PSI’s accounting policy for recognizing revenue is to recognize 50% of the sales contract amount when the customer signs a sales contract and the balance when the network installation is complete. All sales are on account. During 20X0, PSI hired a new sales manager who has focused on making sales to larger companies. On November 30, 20X0, the sales manager reported to the PSI’s accountant that $250,000 should be recorded as sales revenue. This amount is 50% of the revenue on a large sale to a new customer. This is the largest single sale in PSI’s history. In January 20X1, while doing the audit you have discovered that the sales manager had been premature in reporting this contract as a sale, since the customer did not actually give the final approval of the contract purchase of the network until December 15, 20X0.

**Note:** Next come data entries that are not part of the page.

/-- A cause set from the blade: on the PANEL of the list, where it has none; else by a notice behind the handoffs that wait; at the last
station, or without room, LATE_REJECT is latched instead (R78, R86, R137). -/
abbrev State.causeFromBlade (s t : State) (number : Nat) (k : RejectCause) : Prop :=
  (∀ q, s.panel? number = some q →
    t.panel? number = some { q with cause := some (q.cause.getD k) } ∧ t.link.handoffFifo = s.link.handoffFifo) ∧
  (s.panel? number = none →
    (s.isLast = true ∨ 8 ≤ s.link.handoffFifo.length ∨ s.events.has .duplicateIndex = true →
      t.link.handoffFifo = s.link.handoffFifo ∧ t.events.has .lateReject = true) ∧
    (s.isLast = false → s.link.handoffFifo.length < 8 → s.events.has .duplicateIndex = false →
      t.link.handoffFifo.map (fun x => x.payload) =
        s.link.handoffFifo.map (fun x => x.payload) ++
          [.handoffReject (BitVec.ofNat 32 number) (BitVec.ofNat 8 k.code)]))

/-- The list after a command that moves no feature: the places and marks of its features are `fs`'s, whatever causes they have taken. -/
abbrev State.listIs (t : State) (fs : List Feature) : Prop :=
  t.map.features.map (fun g => (g.entry, g.reached, g.overdue)) = fs.map (fun g => (g.entry, g.reached, g.overdue))

/-- The current panel given up at the blade: its cause is set, and nothing of any other feature changes; a cause newly recorded sets the
rejected flag of its stretch reference; LATE_REJECT is latched where a notice of a panel that has left finds the last station or no
room; its play ends in RUNOUT (R69, R78, R86, R130, R137). -/
abbrev State.givesUpPanel (s t : State) (number : Nat) (k : RejectCause) : Prop :=
  s.causeFromBlade t number k ∧ t.listIs s.map.features ∧ (∀ n : Nat, n ≠ number → t.panel? n = s.panel? n) ∧ s.planKept t ∧
    (∀ q, s.panel? number = some q →
      t.events = s.events ∧
      t.tracker.ref =
        if q.cause = none then s.tracker.ref.map fun r => if r.number = number then { r with rejected := true } else r
        else s.tracker.ref) ∧
    (s.panel? number = none →
      t.map = s.map ∧ t.tracker = s.tracker ∧
      t.events =
        if s.isLast = true ∨ 8 ≤ s.link.handoffFifo.length ∨ s.events.has .duplicateIndex = true then s.events.set .lateReject
        else s.events) ∧
    t = { s with
          map := { s.map with features := t.map.features }
          seq := { s.seq with state := .runout, play := none }
          link := { s.link with handoffFifo := t.link.handoffFifo, serial := t.link.serial }
          events := t.events
          plan := t.plan
          tracker := { s.tracker with ref := t.tracker.ref } }

/-- What an insertion's lookup does to the record of its PANEL, and a late copy does not: a pending output length takes the pattern's, or,
with the pattern missing, the nominal length or the wait for it; every other field and record stays (R77, R134 to R136). -/
abbrev State.fillsOutput (s t : State) (v : Service) : Prop :=
  (v.lookup.requester = .lateCopy → t.map = s.map) ∧
    (v.lookup.requester = .insertion →
      t.map.gateOpen = s.map.gateOpen ∧ t.listIs s.map.features ∧ (∀ n : Nat, n ≠ v.lookup.panel → t.panel? n = s.panel? n) ∧
      ∀ p, s.panel? v.lookup.panel = some p →
        (p.outLen ≠ .pending → t.panel? v.lookup.panel = some p) ∧
        (p.outLen = .pending →
          (∀ q, v.found = some q → t.panel? v.lookup.panel = some { p with outLen := .value q.outputLength }) ∧
          (v.found = none →
            t.panel? v.lookup.panel =
              some
                { p with
                  outLen := match p.nominal with
                    | some l => .value l
                    | none => .asNominal })))

/-- What a delivered copy does to the current context: when it waits for this copy it takes the pattern's figures, or those of a FLAT
context, and in LEAD_IN it is set up and played; otherwise it stays, and the play with it (R122, R124, R127, R128, R136, R139). -/
abbrev State.takesCopy (s t : State) (v : Service) : Prop :=
  (∀ c, s.seq.current = some c → c.panel = v.lookup.panel → c.delivered = false →
    (∀ q, v.found = some q →
      t.seq.current =
        some
          { c with
            pattern := some q, outLen := some q.outputLength, qPanel := 65536 * q.outputLength / q.nominal, cMin := q.cMin
            delivered := true } ∧
      (s.seq.state = .leadIn → ∀ play, play = Play.setUp (ahead c.entry s.cfg.bDist) (some q) s.tracker.stretch →
        t.seq.play = some play ∧ t.seq.state = if play.strike = none then .tail else .folding)) ∧
    (v.found = none →
      t.seq.current = some { c with pattern := none, outLen := c.nominal, qPanel := 65536, cMin := none, delivered := true } ∧
      (s.seq.state = .leadIn → t.seq.state = .tail ∧ ∃ play, t.seq.play = some play ∧ play.strike = none)) ∧
    (s.seq.state ≠ .leadIn → t.seq.play = s.seq.play ∧ t.seq.state = s.seq.state)) ∧
  ((∀ c, s.seq.current = some c → c.panel ≠ v.lookup.panel ∨ c.delivered = true) →
    t.seq.current = s.seq.current ∧ t.seq.play = s.seq.play ∧ t.seq.state = s.seq.state)

/-! ### The operation that begins (R108 to R110) -/

/-- The slot an operation works on. -/
def NvOp.slot : NvOp → Fin 32
  | .program i _ => i
  | .erase i => i

/-- After a completion the head of the operation FIFO has begun, and none runs when it is empty: a program has its slot no longer clean,
without a completion marker, and an erase's slot is ERASING (R108 to R110). -/
abbrev Store.headBegun (t : Store) : Prop :=
  (t.ops = [] → t.phase = none) ∧
    (∀ i p rest, t.ops = .program i p :: rest →
      t.phase = some .writing ∧ t.opTime = 20000 + 250 * p.entries.length ∧
      ∃ r, t.cell i = some r ∧ r.pattern = p ∧ r.marker = false) ∧
    (∀ i rest, t.ops = .erase i :: rest → t.phase = some .writing ∧ t.opTime = 45000 ∧ (t.record i).state = .erasing)

/-! ### The play order, written out (R121, R143 to R145) -/

/-- The nominal length of an element (R121). -/
def Element.length : Element → Nat
  | .fold c _ _ => c
  | .flat l => l

/-- An element as a mirrored replay plays it: with the other hand (R121). -/
def Element.mirrored : Element → Element
  | .fold c hand d => .fold c (Hand.swapped hand) d
  | .flat l => .flat l

/-- The elements of one entry in forward play (R143). -/
def Entry.elements : Entry → List Element
  | .fold hand f d r gf gd => (List.range r).map fun k => .fold (foldConsumption f d gf gd k) hand (gradedDepth d gd k)
  | .flat l => [.flat l]
  | .group _ | .close | .mirror => []

/-- A pattern being written out: what the group being read has so far, the open groups with their counts and what stood before them, and the
contents of the group last closed. -/
structure Expansion where
  done : List Element
  isOpen : List (Nat × List Element)
  closed : List Element
  deriving DecidableEq, Repr

/-- One entry written out: a group its count of times, a MIRROR as the contents of the group just closed, once, backward and with the other
hand (R143 to R145). -/
def Expansion.take (x : Expansion) (e : Entry) : Expansion :=
  match e with
  | .fold .. | .flat _ => { x with done := x.done ++ e.elements }
  | .group c => { x with done := [], isOpen := (c, x.done) :: x.isOpen }
  | .close =>
    match x.isOpen with
    | (c, before) :: rest => { done := before ++ (List.replicate c x.done).flatten, isOpen := rest, closed := x.done }
    | [] => x
  | .mirror => { x with done := x.done ++ (x.closed.map Element.mirrored).reverse }

/-- The elements of a pattern after its lead-in, in play order (R121). -/
def playOrder (es : List Entry) : List Element := (es.foldl Expansion.take { done := [], isOpen := [], closed := [] }).done

/-- The strikes of a list of elements that begins `n` nominal ticks into the panel: each repetition's position is the base and the floor of the
scaled sum up to its end (R122, R123). -/
def strikesFrom (base : Pos) (s : Nat) : Nat → List Element → List Strike
  | _, [] => []
  | n, .flat l :: rest => strikesFrom base s (n + l) rest
  | n, .fold c hand d :: rest => { pos := ahead base ((n + c) * s / 65536), hand := hand, depth := d } :: strikesFrom base s (n + c) rest

/-- Every repeat and group count is 1 at least, as loading clamps them (R100). -/
def Entry.counts : Entry → Bool
  | .fold _ _ _ r _ _ => decide (1 ≤ r)
  | .group c => decide (1 ≤ c)
  | .flat _ | .close | .mirror => true

/-- The play of a pattern after its first `n` strikes, with one stretch throughout (R122, R124, R125). -/
def playAfter (base : Pos) (s : Nat) (p : Pattern) : Nat → Play
  | 0 => Play.setUp base (some p) s
  | n + 1 => (playAfter base s p n).nextStrike (some p) s

/-! ### What every step keeps -/

/-- A number counter runs from 1 to 4,294,967,295 (R91, R197). -/
abbrev countsFromOne (n : Nat) : Prop := 1 ≤ n ∧ n ≤ 4294967295

/-- The FIFOs, lists and queues stand within their capacities (R15, R16, R66, R76, R88, R173). -/
abbrev State.withinCapacity (s : State) : Prop :=
  s.link.handoffFifo.length ≤ 8 ∧ s.link.generalFifo.length ≤ 4 ∧ s.tracker.handoffs.length ≤ 4 ∧ s.tracker.marks.length ≤ 4 ∧
    s.map.features.length ≤ 32 ∧ s.plan.entries.length ≤ 16 ∧ s.dose.queue.length ≤ 64

/-- The values the data book bounds stand in their ranges, and handoffs and marks never wait for each other (R46, R47, R55, R64, R65, R70,
R91, R197). -/
abbrev State.withinRanges (s : State) : Prop :=
  1 ≤ s.line.qIn ∧ s.line.qIn ≤ 65536 ∧ s.tracker.debt ≤ 1000000 ∧ s.tracker.misses ≤ 255 ∧ 61440 ≤ s.tracker.stretch ∧
    s.tracker.stretch ≤ 69632 ∧ countsFromOne s.plan.counter ∧ countsFromOne s.splice.counter ∧
    (s.tracker.handoffs = [] ∨ s.tracker.marks = []) ∧ (s.seq.current.map Context.qPanel).getD 0 ≤ 65536 ∧
    (s.seq.next.map Context.qPanel).getD 0 ≤ 65536 ∧ 1 ≤ s.qOut ∧ s.qOut ≤ s.line.qIn

/-- The panel numbers of a feature list. -/
def panelNumbers (fs : List Feature) : List Nat := fs.filterMap fun f => f.panel?.map Panel.number

/-- No panel number appears twice in the Web Map (R76). -/
abbrev State.numbersUnique (s : State) : Prop := (panelNumbers s.map.features).Nodup

/-- The features stand in order of entry position (R75). -/
abbrev State.listInOrder (s : State) : Prop := s.map.features.Pairwise fun f g => 0 ≤ travel g.entry f.entry

/-- A position lies within 2^29 ticks of the web position. -/
abbrev State.isNear (s : State) (p : Pos) : Prop := -536870912 ≤ travel s.tracker.position p ∧ travel s.tracker.position p ≤ 536870912

/-- Every position the list compares lies near the web position, as the part's spans keep it (R75). -/
abbrev State.near (s : State) : Prop :=
  (∀ f ∈ s.map.features, s.isNear f.entry) ∧ (∀ p ∈ s.tracker.marks, s.isNear p) ∧ (∀ h ∈ s.tracker.handoffs, s.isNear h.arrival) ∧
    s.cfg.pDist ≤ 2000000

/-- v_cmd does not exceed MAX_SPEED, and is 0 with the ramp stopped while no configuration is in force (R41, R45). -/
abbrev State.speedLimited (s : State) : Prop :=
  s.line.vCmd ≤ s.cfg.maxSpeed ∧ (s.configured = false → s.line.vCmd = 0 ∧ s.line.rampTimer = none)

/-- At most one roll record is ACTIVE; one is EXPIRING only in PASTING and CUTTING; PASTE is active only in PASTING and CUT only in
CUTTING (R183, R193, R194). -/
abbrev Splice.sound (u : Splice) : Prop :=
  ¬ (u.rollA.state = .active ∧ u.rollB.state = .active) ∧ ¬ (u.rollA.state = .expiring ∧ u.rollB.state = .expiring) ∧
    (u.rollA.state = .expiring ∨ u.rollB.state = .expiring → u.state = .pasting ∨ u.state = .cutting) ∧
    (u.paste = true → u.state = .pasting) ∧ (u.cut = true → u.state = .cutting)

/-- A zone's duties lie within its period and its integrator within its bound; a FAULTED zone has duty zero, an inactive valve and is out of
band; a zone in band is so in RUN or STOPPING (R158, R161, R162, R165). -/
abbrev Zone.sound (z : Zone) (st : LineState) : Prop :=
  z.duty ≤ z.cfg.period ∧ z.pendingDuty.getD 0 ≤ z.cfg.period ∧ -((z.cfg.period : Int) * 256) ≤ z.integrator ∧
    z.integrator ≤ (z.cfg.period : Int) * 256 ∧
    (z.faulted = true → z.duty = 0 ∧ z.pendingDuty = none ∧ z.active = false ∧ z.inBand = false) ∧
    (z.inBand = true → st = .run ∨ st = .stopping)

/-- Every fitted zone is sound. -/
abbrev State.zonesSound (s : State) : Prop := ∀ z ∈ s.steam.zones, z.sound s.line.state

/-- BLSTB is active while the stroke timer runs, and then only; in FOLDING a strike position is outstanding (R147, R138, R146). -/
abbrev Sequencer.sound (q : Sequencer) : Prop :=
  (q.bladeStrobe = true ↔ q.strokeTimer ≠ none) ∧ (q.state = .folding → ((q.play.bind fun p => p.strike).isSome = true))

/-- No two VALID slots hold the same pattern id (R109). -/
abbrev Store.oneCopy (st : Store) : Prop :=
  ∀ i j : Fin 32, (st.record i).state = .valid → (st.record j).state = .valid → (st.record i).id = (st.record j).id →
    (st.record i).id ≠ none → i = j

/-- The pattern passes the structure and the length check of PAT_CLOSE (R103, R104). -/
abbrev Pattern.passes (p : Pattern) : Prop := structureGood p.entries = true ∧ lengthGood p.nominal p.leadIn p.entries = true

/-- An operation of the FIFO and its slot: a program's is PROGRAMMING with the id of a pattern that passes, an erase's RETIRED or ERASING
(R97, R106, R107, R110). -/
def Store.opFits (st : Store) : NvOp → Prop
  | .program i p => (st.record i).state = .programming ∧ (st.record i).id = some p.id ∧ p.passes
  | .erase i => (st.record i).state = .retired ∨ (st.record i).state = .erasing

/-- The slot is VALID or PROGRAMMING with a protected id (R105). -/
abbrev State.holdsProtected (s : State) (i : Fin 32) (id : Nat) : Prop :=
  ((s.store.record i).state = .valid ∨ (s.store.record i).state = .programming) ∧ (s.store.record i).id = some id ∧
    id ≤ s.cfg.protectBoundary

/-- The store is sound: operations wait in DONE alone, each on a slot of its own that fits it; before the scan every slot of the table is EMPTY;
a VALID slot holds a complete, unretired record of its id, and every complete record a pattern that passes PAT_CLOSE; no two slots hold one
protected id (R97, R105 to R110, R117, R119). -/
abbrev State.storeSound (s : State) : Prop :=
  (s.boot.phase ≠ .done → s.store.ops = []) ∧ (s.store.ops.map NvOp.slot).Nodup ∧ (∀ op ∈ s.store.ops, s.store.opFits op) ∧
    (s.boot.phase ≠ .done → s.boot.phase ≠ .listen → s.boot.phase ≠ .scan ∨ s.boot.scanReading = true →
      ∀ i : Fin 32, (s.store.record i).state = .empty) ∧
    (∀ i : Fin 32, (s.store.record i).state = .valid →
      ∃ r, s.store.cell i = some r ∧ r.complete = true ∧ r.retired = false ∧ (s.store.record i).id = some r.pattern.id) ∧
    (∀ (i : Fin 32) (r : NvRecord), s.store.cell i = some r → r.complete = true → r.pattern.passes) ∧
    ∀ (i j : Fin 32) (id : Nat), s.holdsProtected i id → s.holdsProtected j id → i = j
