-- ==== Sys2Proof/Certificates/Slice0/Obligations.lean ====
section
/-! DEFINITION. The statements for the provers: what each command does, by the rules of the chapters, and what every step keeps. -/

open Sys2Proof Sys2Proof.Machine

/-! ### The queue and the step -/

/-- A step takes the command at the front of the queue and runs it with the rest (the model's form of a block, log 3). -/
def Obligations.StepRunsTheFrontCommand : Prop :=
  ∀ (c : Instr) (rest : List Instr) (s : State), step { s with pending := c :: rest } = exec c { s with pending := rest }

/-- Every command, in every state and with every operand, ends in a next state and leaves the waiting commands as they are:
nothing that the part meets stops it (R200, R203). The model's own reading enters here: log 1. -/
def Obligations.EveryCommandAnswersANextState : Prop :=
  ∀ (c : Instr) (s : State), ∃ t, exec c s = .next t ∧ t.pending = s.pending

/-! ### Frames (R7 to R12) -/

/-- A frame built from a payload that fits R8 is accepted, and read back as it was built. -/
def Obligations.EncodedFramesAreAccepted : Prop :=
  ∀ (sender : BitVec 4) (p : Payload), p.wellFormed = true → acceptFrame (encodeFrame sender p) = some ⟨sender, p⟩

/-- An accepted frame passes the six tests of R9: the start byte, clear bits 5 and 4 of byte 1, a good check, a kind of R8, the
class of that kind, and a payload well formed for it, of the length R8 gives it. Its bytes are its payload's fields in the order
of R8; of a PAT_STEP's entry bytes the kind and a FOLD's hand alone have a meaning (R7 to R9). -/
def Obligations.AcceptedFramesPassTheTests : Prop :=
  ∀ (bytes : List Byte) (f : RxFrame), acceptFrame bytes = some f →
    ∃ (b1 b3 : Byte) (body : List Byte),
      bytes = 0xD3 :: b1 :: f.payload.kind.code :: b3 ::
        (body ++ bytes16 (crc (b1 :: f.payload.kind.code :: b3 :: body))) ∧
      b1.extractLsb' 4 2 = 0 ∧ b1.extractLsb' 0 4 = f.sender ∧ b1.extractLsb' 6 2 = f.payload.kind.frameClass ∧
      body.length = b3.toNat ∧ f.payload.wellFormed = true ∧
      (match f.payload with
        | .halt .. | .stop .. | .clear .. | .restart .. => b3.toNat = 2
        | .release .. | .reportReq .. => b3.toNat = 3
        | .patErase .. => b3.toNat = 4
        | .handoffSplice .. | .run .. | .patClose .. => b3.toNat = 5
        | .handoffReject .. | .plan .. => b3.toNat = 6
        | .roll .. => b3.toNat = 9
        | .handoffPanel .. => b3.toNat = 12
        | .patOpen .. => b3.toNat = 13
        | .beacon .. => b3.toNat = 15
        | .patStep .. => 4 ≤ b3.toNat ∧ b3.toNat ≤ 15
        | .report .. => 4 ≤ b3.toNat ∧ b3.toNat ≤ 16) ∧
      (f.payload.kind ≠ .patStep → body = payloadBytes f.payload) ∧
      (∀ targets sequence entries, f.payload = .patStep targets sequence entries →
        ∃ heads : List Byte, heads.length = entries.length ∧
          body = bytes16 targets ++ [sequence] ++ (heads.zip entries).flatMap (fun (h, e) => h :: (entryBytes e).tail) ∧
          ∀ h e, (h, e) ∈ heads.zip entries →
            (h >>> 4) = ((entryBytes e).headD 0) >>> 4 ∧
            ∀ hand face depth rep gradeFace gradeDepth, e = .fold hand face depth rep gradeFace gradeDepth →
              (h.getLsbD 0 = true ↔ hand = .right))

/-- A frame that fails a test of R9 changes nothing but that the station waits for the next gap. An accepted frame that is not the
station's own index's and is not routed, by its target set, the start-up phase or index 0, changes nothing but that the station
waits for the next gap (R12, R21, R30); so does a REPORT, which no block owns. The model's own reading enters here: log 12. -/
def Obligations.UnprocessedFramesChangeNothing : Prop :=
  (∀ (s : State) (bytes : List Byte), s.link.line = .receiving → acceptFrame bytes = none →
     ∀ c ∈ frameCommands, exec (c bytes) s = .next s.heard) ∧
  (∀ (s : State) (bytes : List Byte) (f : RxFrame), s.link.line = .receiving → acceptFrame bytes = some f →
     (s.boot.index = 0 ∨ f.sender ≠ s.boot.index) →
     (s.boot.index = 0 ∨ s.addressed f.payload = false ∨ processes s.boot.phase f.payload.kind = false ∨ f.payload.kind = .report) →
     exec (commandOf f.payload bytes) s = .next s.heard)
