@[simp] theorem State.superviseDrive_same (s : State) (old : State) :
    (State.superviseDrive old s).pending = s.pending ∧ (State.superviseDrive old s).boot = s.boot ∧
    (State.superviseDrive old s).cfg = s.cfg ∧ (State.superviseDrive old s).link = s.link ∧
    (State.superviseDrive old s).events = s.events ∧ (State.superviseDrive old s).line.peers = s.line.peers ∧
    (State.superviseDrive old s).line.setpoint = s.line.setpoint ∧ (State.superviseDrive old s).line.vCmd = s.line.vCmd ∧
    (State.superviseDrive old s).line.qIn = s.line.qIn ∧ (State.superviseDrive old s).line.rampTimer = s.line.rampTimer ∧
    (State.superviseDrive old s).line.state = s.line.state ∧ (State.superviseDrive old s).line.haltOrigin = s.line.haltOrigin ∧
    (State.superviseDrive old s).step0 = s.step0 ∧ (State.superviseDrive old s).step1 = s.step1 ∧
    (State.superviseDrive old s).tracker = s.tracker ∧ (State.superviseDrive old s).map = s.map ∧
    (State.superviseDrive old s).plan = s.plan ∧ (State.superviseDrive old s).store = s.store ∧
    (State.superviseDrive old s).seq = s.seq ∧ (State.superviseDrive old s).steam = s.steam ∧
    (State.superviseDrive old s).dose = s.dose ∧ (State.superviseDrive old s).splice = s.splice ∧
    (State.superviseDrive old s).free = s.free := by
  simp [State.superviseDrive]

@[simp] theorem State.superviseMatch_same (s : State) (old : State) :
    (State.superviseMatch old s).pending = s.pending ∧ (State.superviseMatch old s).boot = s.boot ∧
    (State.superviseMatch old s).cfg = s.cfg ∧ (State.superviseMatch old s).link = s.link ∧
    (State.superviseMatch old s).events = s.events ∧ (State.superviseMatch old s).line = s.line ∧
    (State.superviseMatch old s).step0 = s.step0 ∧ (State.superviseMatch old s).step1 = s.step1 ∧
    (State.superviseMatch old s).tracker = s.tracker ∧ (State.superviseMatch old s).map = s.map ∧
    (State.superviseMatch old s).plan = s.plan ∧ (State.superviseMatch old s).store = s.store ∧
    (State.superviseMatch old s).seq = s.seq ∧ (State.superviseMatch old s).steam = s.steam ∧
    (State.superviseMatch old s).dose = s.dose ∧ (State.superviseMatch old s).splice.rollA = s.splice.rollA ∧
    (State.superviseMatch old s).splice.rollB = s.splice.rollB ∧ (State.superviseMatch old s).splice.state = s.splice.state ∧
    (State.superviseMatch old s).splice.vNew = s.splice.vNew ∧
    (State.superviseMatch old s).splice.rampTimer = s.splice.rampTimer ∧
    (State.superviseMatch old s).splice.matchTimeout = s.splice.matchTimeout ∧
    (State.superviseMatch old s).splice.strobeTimer = s.splice.strobeTimer ∧
    (State.superviseMatch old s).splice.paste = s.splice.paste ∧ (State.superviseMatch old s).splice.cut = s.splice.cut ∧
    (State.superviseMatch old s).splice.counter = s.splice.counter ∧ (State.superviseMatch old s).free = s.free := by
  unfold State.superviseMatch
  split <;> simp

@[simp] theorem State.afterSpeeds_same (s : State) (old : State) :
    (State.afterSpeeds old s).pending = s.pending ∧ (State.afterSpeeds old s).boot = s.boot ∧
    (State.afterSpeeds old s).cfg = s.cfg ∧ (State.afterSpeeds old s).link = s.link ∧
    (State.afterSpeeds old s).events = s.events ∧ (State.afterSpeeds old s).line.peers = s.line.peers ∧
    (State.afterSpeeds old s).line.setpoint = s.line.setpoint ∧ (State.afterSpeeds old s).line.vCmd = s.line.vCmd ∧
    (State.afterSpeeds old s).line.qIn = s.line.qIn ∧ (State.afterSpeeds old s).line.rampTimer = s.line.rampTimer ∧
    (State.afterSpeeds old s).line.state = s.line.state ∧ (State.afterSpeeds old s).line.haltOrigin = s.line.haltOrigin ∧
    (State.afterSpeeds old s).tracker = s.tracker ∧ (State.afterSpeeds old s).map = s.map ∧
    (State.afterSpeeds old s).plan = s.plan ∧ (State.afterSpeeds old s).store = s.store ∧
    (State.afterSpeeds old s).seq = s.seq ∧ (State.afterSpeeds old s).steam = s.steam ∧
    (State.afterSpeeds old s).dose = s.dose ∧ (State.afterSpeeds old s).splice.rollA = s.splice.rollA ∧
    (State.afterSpeeds old s).splice.rollB = s.splice.rollB ∧ (State.afterSpeeds old s).splice.state = s.splice.state ∧
    (State.afterSpeeds old s).splice.rampTimer = s.splice.rampTimer ∧
    (State.afterSpeeds old s).splice.matchTimeout = s.splice.matchTimeout ∧
    (State.afterSpeeds old s).splice.strobeTimer = s.splice.strobeTimer ∧
    (State.afterSpeeds old s).splice.paste = s.splice.paste ∧ (State.afterSpeeds old s).splice.cut = s.splice.cut ∧
    (State.afterSpeeds old s).splice.counter = s.splice.counter ∧ (State.afterSpeeds old s).free = s.free := by
  simp [State.afterSpeeds]

@[simp] theorem State.retakeQIn_same (s : State) :
    (s.retakeQIn).pending = s.pending ∧ (s.retakeQIn).boot = s.boot ∧ (s.retakeQIn).cfg = s.cfg ∧ (s.retakeQIn).link = s.link ∧
    (s.retakeQIn).events = s.events ∧ (s.retakeQIn).line.peers = s.line.peers ∧ (s.retakeQIn).line.setpoint = s.line.setpoint ∧
    (s.retakeQIn).line.vCmd = s.line.vCmd ∧ (s.retakeQIn).line.rampTimer = s.line.rampTimer ∧
    (s.retakeQIn).line.driveTimer = s.line.driveTimer ∧ (s.retakeQIn).line.state = s.line.state ∧
    (s.retakeQIn).line.haltOrigin = s.line.haltOrigin ∧ (s.retakeQIn).step0 = s.step0 ∧ (s.retakeQIn).step1 = s.step1 ∧
    (s.retakeQIn).tracker = s.tracker ∧ (s.retakeQIn).map = s.map ∧ (s.retakeQIn).plan = s.plan ∧
    (s.retakeQIn).store = s.store ∧ (s.retakeQIn).seq = s.seq ∧ (s.retakeQIn).steam = s.steam ∧ (s.retakeQIn).dose = s.dose ∧
    (s.retakeQIn).splice = s.splice ∧ (s.retakeQIn).free = s.free := by
  unfold State.retakeQIn
  split <;> (try split) <;> (try split) <;> simp

@[simp] theorem State.requestLookup_same (s : State) (l : Lookup) :
    (s.requestLookup l).pending = s.pending ∧ (s.requestLookup l).boot = s.boot ∧ (s.requestLookup l).cfg = s.cfg ∧
    (s.requestLookup l).link = s.link ∧ (s.requestLookup l).events = s.events ∧ (s.requestLookup l).line = s.line ∧
    (s.requestLookup l).step0 = s.step0 ∧ (s.requestLookup l).step1 = s.step1 ∧ (s.requestLookup l).tracker = s.tracker ∧
    (s.requestLookup l).map = s.map ∧ (s.requestLookup l).plan = s.plan ∧ (s.requestLookup l).store.nv = s.store.nv ∧
    (s.requestLookup l).store.counter = s.store.counter ∧ (s.requestLookup l).store.table = s.store.table ∧
    (s.requestLookup l).store.buffer = s.store.buffer ∧ (s.requestLookup l).store.ops = s.store.ops ∧
    (s.requestLookup l).store.opTime = s.store.opTime ∧ (s.requestLookup l).seq = s.seq ∧ (s.requestLookup l).steam = s.steam ∧
    (s.requestLookup l).dose = s.dose ∧ (s.requestLookup l).splice = s.splice ∧ (s.requestLookup l).free = s.free := by
  simp [State.requestLookup]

Before correcting this error, PSI’s draft financial statements show the following:•Net income before taxes of $6,200,000•Accounts receivable, net of allowance foe bad debts, of $850,000•Total current assets of $1,100,000•Total current liabilities of $860,000
Required:
a.Explain how the accounts in the PSI financial statements will be affected by this error. In your explanation identify the assertion(s) violated by this error.
b.Calculate the impact of this error on PSI’s current ratio. (Note: Current ration = Current assets / Current liabilities)
c.Would you consider this error material? Justify your response.